Heat disipation, rectangular enclosure - natural convection

[Anthonycrf450r]

Hi All,
I have been working on how to calculate the maximum heat load allowed within a small rectangular alloy enclosure subject to natural convection only. I have calculated the heat transfer coefficient's for each of the internal and external surfaces (these are just plain flat surfaces at this point in time).

Can someone clarify how to combine each of the internal and external surfaces into an average transfer coefficient for each (internal / external)????? My two thoughts are;
1. Obtain the average h by multiplying each coefficient by the percentage of surface area the correspond to and then sum all values to obtain the total.
2. or can the sides / top / bottom of the enclosure be turned into a parallel resistance network and then the total R obtained.

Essentially what i am trying to do is turn an enclosure with 6 internal heat transfer surfaces, and 6 external heat transfer surfaces into a standard heat transfer calculation through a wall (1 internal surface, 1 external surface) based on the max allowable internal and external air temperatures.

Thanks

 

[boyze]

depending on the dims of the box and heat sources the internal flow patterns may not behave like free air flat surfaces. If open ended and wide and deep enough then, probably. But if narrow, then flows will combine. If capped off then internal recirculating flows are possible. There's also the possible complexity of constant heat flux vs constant T influence on the hc's. Then there's the heat source location issue and so on.

Tell us more.

Have Fun!

James A. Pike

http://www.xl4sim.com

http://www.erieztechnologies.com

 

[Compositepro]

For example, there will be relatively little heat transfer out of the box at points that are below the level of the heat source in the box, unless there is a fan.

 

[Anthonycrf450r]

Yeah I understand the true affects of what happens in the box is extremely complicated. It is a completely sealed enclosure and the size relative to the internal components is such that you could assume that heat flux is distributed evenly inside the enclosure.

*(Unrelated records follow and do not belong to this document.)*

-- ==== Sys2Proof/Machine/Ac.lean ====
section
/-! DEFINITION. The meanings of the bus reads and writes of the AC region. -/

namespace Sys2Proof.Machine

open Sys2Proof

/-- RD AC.CTRLA (0x80000, mask 0xFFF00): a bus read (R152), R248. -/
def execRdAcCtrla (s : State) : Res := transact (.read .ac 0x00) s

/-- RD AC.MUXCTRLA (0x80200, mask 0xFFF00): a bus read (R152), R248. -/
def execRdAcMuxctrla (s : State) : Res := transact (.read .ac 0x02) s

/-- RD AC.INTCTRL (0x80600, mask 0xFFF00): a bus read (R152), R248. -/
def execRdAcIntctrl (s : State) : Res := transact (.read .ac 0x06) s

/-- RD AC.STATUS (0x80700, mask 0xFFF00): a bus read (R152), R248. -/
def execRdAcStatus (s : State) : Res := transact (.read .ac 0x07) s

/-- RD AC+0x01 (reserved) (0x80100, mask 0xFFF00): a bus read of a claimed offset that names no register: 0 (R100, R248). -/
def execRdAcReserved01 (s : State) : Res := transact (.read .ac 0x01) s

/-- RD AC+0x03 (reserved) (0x80300, mask 0xFFF00): a bus read of a claimed offset that names no register: 0 (R100, R248). -/
def execRdAcReserved03 (s : State) : Res := transact (.read .ac 0x03) s

/-- RD AC+0x04..0x05 (reserved) (0x80400, mask 0xFFE00): a bus read of a claimed offset that names no register: 0 (R100, R248). -/
def execRdAcReserved04 (off : Byte) (s : State) : Res := transact (.read .ac off.toNat) s

/-- RD AC+0x08..0x0F (unclaimed) (0x80800, mask 0xFF800): refused as Unclaimed where the offset is outside the span (R99). -/
def execRdAcUnclaimed08 (off : Byte) (s : State) : Res := transact (.read .ac off.toNat) s

/-- RD AC+0x10..0x1F (unclaimed) (0x81000, mask 0xFF000): refused as Unclaimed where the offset is outside the span (R99). -/
def execRdAcUnclaimed10 (off : Byte) (s : State) : Res := transact (.read .ac off.toNat) s

/-- RD AC+0x20..0x3F (unclaimed) (0x82000, mask 0xFE000): refused as Unclaimed where the offset is outside the span (R99). -/
def execRdAcUnclaimed20 (off : Byte) (s : State) : Res := transact (.read .ac off.toNat) s

/-- RD AC+0x40..0x7F (unclaimed) (0x84000, mask 0xFC000): refused as Unclaimed where the offset is outside the span (R99). -/
def execRdAcUnclaimed40 (off : Byte) (s : State) : Res := transact (.read .ac off.toNat) s

/-- RD AC+0x80..0xFF (unclaimed) (0x88000, mask 0xF8000): refused as Unclaimed where the offset is outside the span (R99). -/
def execRdAcUnclaimed80 (off : Byte) (s : State) : Res := transact (.read .ac off.toNat) s

/-- WR AC.CTRLA (0xA0000, mask 0xFFF00): a bus write (R153), R244. -/
def execWrAcCtrla (v : Byte) (s : State) : Res := transact (.write .ac 0x00 v) s

/-- WR AC.MUXCTRLA (0xA0200, mask 0xFFF00): a bus write (R153), R245. -/
def execWrAcMuxctrla (v : Byte) (s : State) : Res := transact (.write .ac 0x02 v) s

/-- WR AC.INTCTRL (0xA0600, mask 0xFFF00): a bus write (R153), R246. -/
def execWrAcIntctrl (v : Byte) (s : State) : Res := transact (.write .ac 0x06 v) s

/-- WR AC.STATUS (0xA0700, mask 0xFFF00): a bus write (R153), R247. -/
def execWrAcStatus (v : Byte) (s : State) : Res := transact (.write .ac 0x07 v) s

/-- WR AC+0x01 (reserved) (0xA0100, mask 0xFFF00): a bus write to a claimed offset that names no register: nothing (R100, R249). -/
def execWrAcReserved01 (v : Byte) (s : State) : Res := transact (.write .ac 0x01 v) s

/-- WR AC+0x03 (reserved) (0xA0300, mask 0xFFF00): a bus write to a claimed offset that names no register: nothing (R100, R249). -/
def execWrAcReserved03 (v : Byte) (s : State) : Res := transact (.write .ac 0x03 v) s

/-- WR AC+0x04..0x05 (reserved) (0xA0400, mask 0xFFE00): a bus write to a claimed offset that names no register: nothing (R100, R249). -/
def execWrAcReserved04 (off : Byte) (v : Byte) (s : State) : Res := transact (.write .ac off.toNat v) s

/-- WR AC+0x08..0x0F (unclaimed) (0xA0800, mask 0xFF800): refused as Unclaimed where the offset is outside the span (R99). -/
def execWrAcUnclaimed08 (off : Byte) (v : Byte) (s : State) : Res := transact (.write .ac off.toNat v) s

/-- WR AC+0x10..0x1F (unclaimed) (0xA1000, mask 0xFF000): refused as Unclaimed where the offset is outside the span (R99). -/
def execWrAcUnclaimed10 (off : Byte) (v : Byte) (s : State) : Res := transact (.write .ac off.toNat v) s

/-- WR AC+0x20..0x3F (unclaimed) (0xA2000, mask 0xFE000): refused as Unclaimed where the offset is outside the span (R99). -/
def execWrAcUnclaimed20 (off : Byte) (v : Byte) (s : State) : Res := transact (.write .ac off.toNat v) s

/-- WR AC+0x40..0x7F (unclaimed) (0xA4000, mask 0xFC000): refused as Unclaimed where the offset is outside the span (R99). -/
def execWrAcUnclaimed40 (off : Byte) (v : Byte) (s : State) : Res := transact (.write .ac off.toNat v) s

/-- WR AC+0x80..0xFF (unclaimed) (0xA8000, mask 0xF8000): refused as Unclaimed where the offset is outside the span (R99). -/
def execWrAcUnclaimed80 (off : Byte) (v : Byte) (s : State) : Res := transact (.write .ac off.toNat v) s

end Sys2Proof.Machine
end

The driving parameter for design would be the maximum internal air temperature for the worst case component. eg: max temp = 80 deg C, I am trying to work out the max allowable wattage of internal components based on this internal max temp, and of course a max expected external ambient temp. So essentially you could ignore the internal components and just assume that the internal air temperature is uniform 80degrees C, then I am after the final wattage which the external surfaces will dissipate.

For the calculated internal h values, I am assuming these can be calculated the same as external... noting that this may not be true depending on temperature hotspots (and obviously done by using the correct Ra and Nu values for the internal air).

The original plan was to place a fan inside the enclosure to circulate are and reduce hot spots. However I have read that for small enclosures, the gain versus extra wattage is negligable...so at the moment this is still TBD.

Sorry if this is confusing, or if my head is screwed on backwards just let me know.

 

[boyze]

My first pass would be to assume no internal convection. Just conduction through the box wall coupled with external natural convection.

Have Fun!

James A. Pike

http://www.xl4sim.com

http://www.erieztechnologies.com

 

[Anthonycrf450r]

^^^ Boyze,
So your saying just assume the internal surface temperature of the enclosure is equal to the internal ambient air? Is that too conservative though, as this says there is no resistance between the internal air and enclosure?

Re- the original question on how to average the transfer coeficients to obtain a single wall problem...I will ignore this for now and treat it as individual walls and just sum the heat losses.